# Bayesian DAG: conditional independencies test (varying intercept model) Rstan

Hi
I’m still fairly new to using R and stan. I am trying to build a varying intercept model to test the conditional independencies of a DAG.

The DAG in question:
dag ← dagitty ( “dag {
X → A → B
X → y → C → A → B
X → C → A → B
X → B
}” )
Then I use:

“impliedConditionalIndependencies(dag)”

B_||_ C | X, A

B_||_ Y | X, C

B_||_ Y | X, A

A_||_ Y | X, C

Now I have the conditional independencies of the DAG and I now have to test this in a varying/random intercept model. I am however as mentioned new to this and struggling to get started, can anyone point me in the right direction?

Are you interested in the causal effect of X on Y?

Yes!

Well, C is a collider so if you condition on that it will open up the path to Y from X, and you don’t want that I assume?
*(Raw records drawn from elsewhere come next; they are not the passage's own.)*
@[simp] theorem blyAtFlip_calm {n : Nat} : Same v s0 (blyAtFlip s n) ↔ Same v s0 s := by
  rw [blyAtFlip, blyDiverge_calm hv, holdShadows_calm hv]

@[simp] theorem stampSeq_calm {n : Nat} : Same v s0 (stampSeq s n) ↔ Same v s0 s := stage_calm hv

@[simp] theorem blyReleases_calm {n : Nat} : Same v s0 (blyReleases s n) ↔ Same v s0 s := by
  refine Same.iff ?_
  unfold blyReleases
  split
  · rfl
  · refine (each_same fun u h => ?_).2 (same_refl v s)
    dsimp only
    generalize e : blySend _ n _ _ _ _ _ _ = o
    cases o with
    | none => simp [hv]
    | some t => exact Same.trans (by simp [hv]) (blySend_calm hv e)

@[simp] theorem releaseEm_calm {n : Nat} : Same v s0 (releaseEm s n) ↔ Same v s0 s := by
  rw [releaseEm, modIng_calm hv, stage_calm hv]

/-! ## The KV engine at the flip -/

@[simp] theorem kvReject_calm {n c : Nat} : Same v s0 (kvReject s n c) ↔ Same v s0 s := Same.iff (by simp [kvReject, hv])

@[simp] theorem kvLow_calm {n : Nat} : Same v s0 (kvLow s n) ↔ Same v s0 s := Same.iff (by simp [kvLow, hv])

@[simp] theorem kvDone_calm {n : Nat} : Same v s0 (kvDone s n) ↔ Same v s0 s := Same.iff (by simp [kvDone, hv])

@[simp] theorem setPte_calm {n q i w : Nat} : Same v s0 (setPte s n q i w) ↔ Same v s0 s := hbmWrite_calm hv

@[simp] theorem setCount_calm {n p w : Nat} : Same v s0 (setCount s n p w) ↔ Same v s0 s := hbmWrite_calm hv

@[simp] theorem sdPut_calm {n q o l w : Nat} : Same v s0 (sdPut s n q o l w) ↔ Same v s0 s := hbmWrite_calm hv

@[simp] theorem setSdBit_calm {n q i : Nat} {b : Bool} : Same v s0 (setSdBit s n q i b) ↔ Same v s0 s := sdPut_calm hv

@[simp] theorem unref_calm {n p : Nat} : Same v s0 (unref s n p) ↔ Same v s0 s := Same.iff (by simp [unref, hv])

@[simp] theorem doSeqInit_calm {n : Nat} {k : KvCmd} : Same v s0 (doSeqInit s n k) ↔ Same v s0 s :=
  Same.iff (by simp [doSeqInit, clearTab, hv])

/-- Forking entry by entry writes HBM only, up to the count that is full. -/
theorem forkEntries_calm {n d q : Nat} {l : List Nat} {o : Option State} (ho : ∀ u, o = some u → Same v s u)
    (e : l.foldl (forkEntry n d q) o = some t) : Same v s t := by
  induction l generalizing o with
  | nil => exact ho t e
  | cons i l ih =>
    refine ih (fun u hu => ?_) e
    unfold forkEntry at hu
    obtain ⟨w, hw, hu⟩ := Option.bind_eq_some_iff.1 hu
    refine (ho w hw).trans ?_
    dsimp only at hu
    split at hu
    · cases hu; simp [hv]
    · split at hu
      · cases hu
      · cases hu; simp [hv]

@[simp] theorem doSeqFork_calm {n : Nat} {k : KvCmd} : Same v s0 (doSeqFork s n k) ↔ Same v s0 s := by
  refine Same.iff ?_
  unfold doSeqFork
  dsimp only
  split
  · simp [hv]
  · split
    · simp [hv]
    · split
      · simp [hv]
      · split
        · simp [hv]
        · split
          · simp [kvStop, hv]
          · rename_i e
            exact (forkEntries_calm hv (fun u hu => by cases hu; exact same_refl v s) e).trans (by simp [hv])

@[simp] theorem resetSeq_calm {n q : Nat} : Same v s0 (resetSeq s n q) ↔ Same v s0 s := Same.iff (by simp [resetSeq, hv])

@[simp] theorem doSeqReset_calm {n : Nat} {k : KvCmd} {b : Bool} : Same v s0 (doSeqReset s n k b) ↔ Same v s0 s :=
  Same.iff (by simp [doSeqReset, hv])

@[simp] theorem kvRun_calm {n : Nat} : Same v s0 (kvRun s n) ↔ Same v s0 s := by
  refine Same.iff ?_
  unfold kvRun
  split
  · rfl
  · simp [hv]

@[simp] theorem dropSeq_calm {n q : Nat} : Same v s0 (dropSeq s n q) ↔ Same v s0 s := Same.iff (by simp [dropSeq, hv])

@[simp] theorem kvDrop_calm {k n : Nat} : Same v s0 (kvDrop k s n) ↔ Same v s0 s := by
  refine Same.iff ?_
  induction k generalizing s with
  | zero => exact same_refl v s
  | succ k ih =>
    unfold kvDrop
    split
    · split
      · simp [hv]
      · exact Same.trans (by simp [hv]) ih
    · rfl

@[simp] theorem kvCommit_calm {n : Nat} {l : List Nat} : Same v s0 (kvCommit s n l) ↔ Same v s0 s := Same.iff (by simp [kvCommit, hv])

@[simp] theorem kvEdge_calm {n : Nat} {l : List Nat} : Same v s0 (kvEdge s n l) ↔ Same v s0 s := Same.iff (by simp [kvEdge, hv])

end

end Sys2Proof.Machine
end

section
/-!
PROOFS. FLIP (01_tick R31, R32; 07_streams_state R199).
-/
namespace Sys2Proof.Machine

/-! ## What a flip leaves to read -/

/-- What a flip makes of the SEQ, the last SEQ and the side of a stream. -/
def flipCore (x : Nat × Nat × Nat) : Nat × Nat × Nat := (x.1 + 1, x.1 + 1, 1 - x.2.2)

theorem flip_of_only {F : List Comp} {s t : State} (h : Only F s t)
    (hF : .clk ∉ F ∧ .lanes ∉ F ∧ .parts ∉ F ∧ .strms ∉ F := by decide) : Same flipView s t := by
  obtain ⟨hc, hl, hp, hs⟩ := hF
  have hclk : t.clk = s.clk := h .clk hc
  have hlanes : t.lanes = s.lanes := h .lanes hl
  simp only [Same, flipView, hclk, hlanes, part_of_parts (h .parts hp), strm_of_strms (h .strms hs)]

section
variable {s t : State}

theorem Same.flip_clk (h : Same flipView s t) : t.clk = s.clk := congrArg Prod.fst h

theorem Same.flip_lanes (h : Same flipView s t) : t.lanes = s.lanes := congrArg (fun x => x.2.1) h

theorem Same.flip_set (h : Same flipView s t) (n : Nat) : (part t n).flipSet = (part s n).flipSet := congrArg (fun x => x.2.2.1 n) h

theorem Same.flip_core (h : Same flipView s t) (g : Nat) : Strm.core (strm t g) = Strm.core (strm s g) := congrArg (fun x => x.2.2.2 g) h

end

/-! ## The steps of the flip -/

theorem lateStrm_flip (s : State) (n h cause tick ts : Nat) : Same flipView s (lateStrm s n h cause tick ts) := by
  have hb : ∀ u, Same flipView u (bump u tickPg 0x168) := fun u => flip_of_only ((bump_frame (List.Subset.refl _)).2 (Only.refl _ u))
  have he : ∀ u, Same flipView u (setEvt u tickPg 4) := fun u => flip_of_only ((setEvt_frame (List.Subset.refl _)).2 (Only.refl _ u))
  unfold lateStrm
  extract_lets s1 s2
  have h2 : Same flipView s s2 := by
    have h1 : Same flipView s s1 := by unfold s1; simp [calm_flip]
    unfold s2
    split
    · exact h1
    · exact h1.trans (hb s1)
  exact (h2.trans (by simp [calm_flip])).trans (he _)
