-- ==== Sys2Proof/Machine/Reserved.lean ====
section
/-! DEFINITION. The reserved command words: each completes at once with ILLEGAL (30_encoding.md R90,
R91; 60_exceptions.md R160). -/

namespace Sys2Proof.Machine

/-- Opcode 0x9 (30_encoding.md R90). -/
def execReserved9 (s : State) : Result := s.whenIdle s.raiseIllegal

/-- Opcode 0xA (30_encoding.md R90). -/
def execReservedA (s : State) : Result := s.whenIdle s.raiseIllegal

/-- Opcode 0xB (30_encoding.md R90). -/
def execReservedB (s : State) : Result := s.whenIdle s.raiseIllegal

/-- Opcode 0xC (30_encoding.md R90). -/
def execReservedC (s : State) : Result := s.whenIdle s.raiseIllegal

/-- Opcode 0xD (30_encoding.md R90). -/
def execReservedD (s : State) : Result := s.whenIdle s.raiseIllegal

/-- Opcode 0xE (30_encoding.md R90). -/
def execReservedE (s : State) : Result := s.whenIdle s.raiseIllegal

/-- Opcode 0xF (30_encoding.md R90). -/
def execReservedF (s : State) : Result := s.whenIdle s.raiseIllegal

/-- A reserved field that is not zero, whatever the other fields hold (30_encoding.md R91). -/
def execReservedRsv (_op : BitVec 4) (_rsv : BitVec 2) (_mode : PowerMode) (_value : BitVec 16)
    (s : State) : Result := s.whenIdle s.raiseIllegal

end Sys2Proof.Machine
end

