-- ==== Sys2Proof/Machine/Core.lean ====
section
/-! DEFINITION. The machine behind the host's interface. -/

def Sys2Proof.core : Host.Core :=
  { State := Sys2Proof.Machine.State, Fault := Sys2Proof.Machine.Fault,
    Refusal := Sys2Proof.Machine.Refusal, step := Sys2Proof.Machine.step,
    reset := Sys2Proof.Machine.State.reset }
end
A and B will not affect Y, as long as you don’t condition on C.

1 Like

I might have understood it wrong, but is not B the collider in this case?
As X → A → B

X → Y → C → A → B

X → C → A → B

X → B

Every point of the DAG ends up in B, but non goes out from B

Yes, B is also a collider, but it has no effect on Y, right?

yes, that is true, I should probably rephrase my question.
I have found the conditional independencies for the DAG as mentioned in the first post.
I now have to build a multilevel model with varying intercepts that tests these 4 conditional independencees.
I am unsure how to start building the model.

Build several models and look at how the estimate of X changes depending on how many predictors you bring in. Next, given your DAG reason about what this means.

2 Likes

That really helped! Thank you!

Hi again, I have not been able to build the model as I’m unsure how to start.

I’ve tried this as a start, but I don’t believe it’s correct.

``````DAG <- lmer(formula = x ~ 1 + y + (1 | x),
data = df,
REML = FALSE)
summary(M2)
``````

It can depend on what type of data y and x is? And, isn’t y the outcome, i.e., `y ~ 1 + x`

I would estimate separate models for different implied conditional independencies . If you want to test the implied conditional independence (B \perp\!\!\!\perp C) | X,A , you can estimate the model

`B ~ C + X + A` and check if the coefficient for C is (close to) zero.

There are, however, complicating factors:

• the relationship of C and B does not need to be linear (e.g. a spline model could help to check if there is a non-linear association between B and C)
• one has to determine the region of practical equivalence with zero (ROPE), i.e. decide how close to zero the conditional dependence has to be to be considered zero (as N increases, credible intervals become smaller and it becomes more likely that they to not overlap with zero just due to chance. Related, as N decreases, credible intervals get larger and the chance that they do overlap with zero gets larger, even if B and C are conditionally dependent)
• alternative to a ROPE approach, one could use a model comparison approach (based on loo-CV), i.e. compare if the model `B ~ X + A` predicts that data equally well as the model `B ~ C + X + A`. If the latter model has a better loo-CV value (which comes with standard errors) then the data do not support the conditional independence assumption.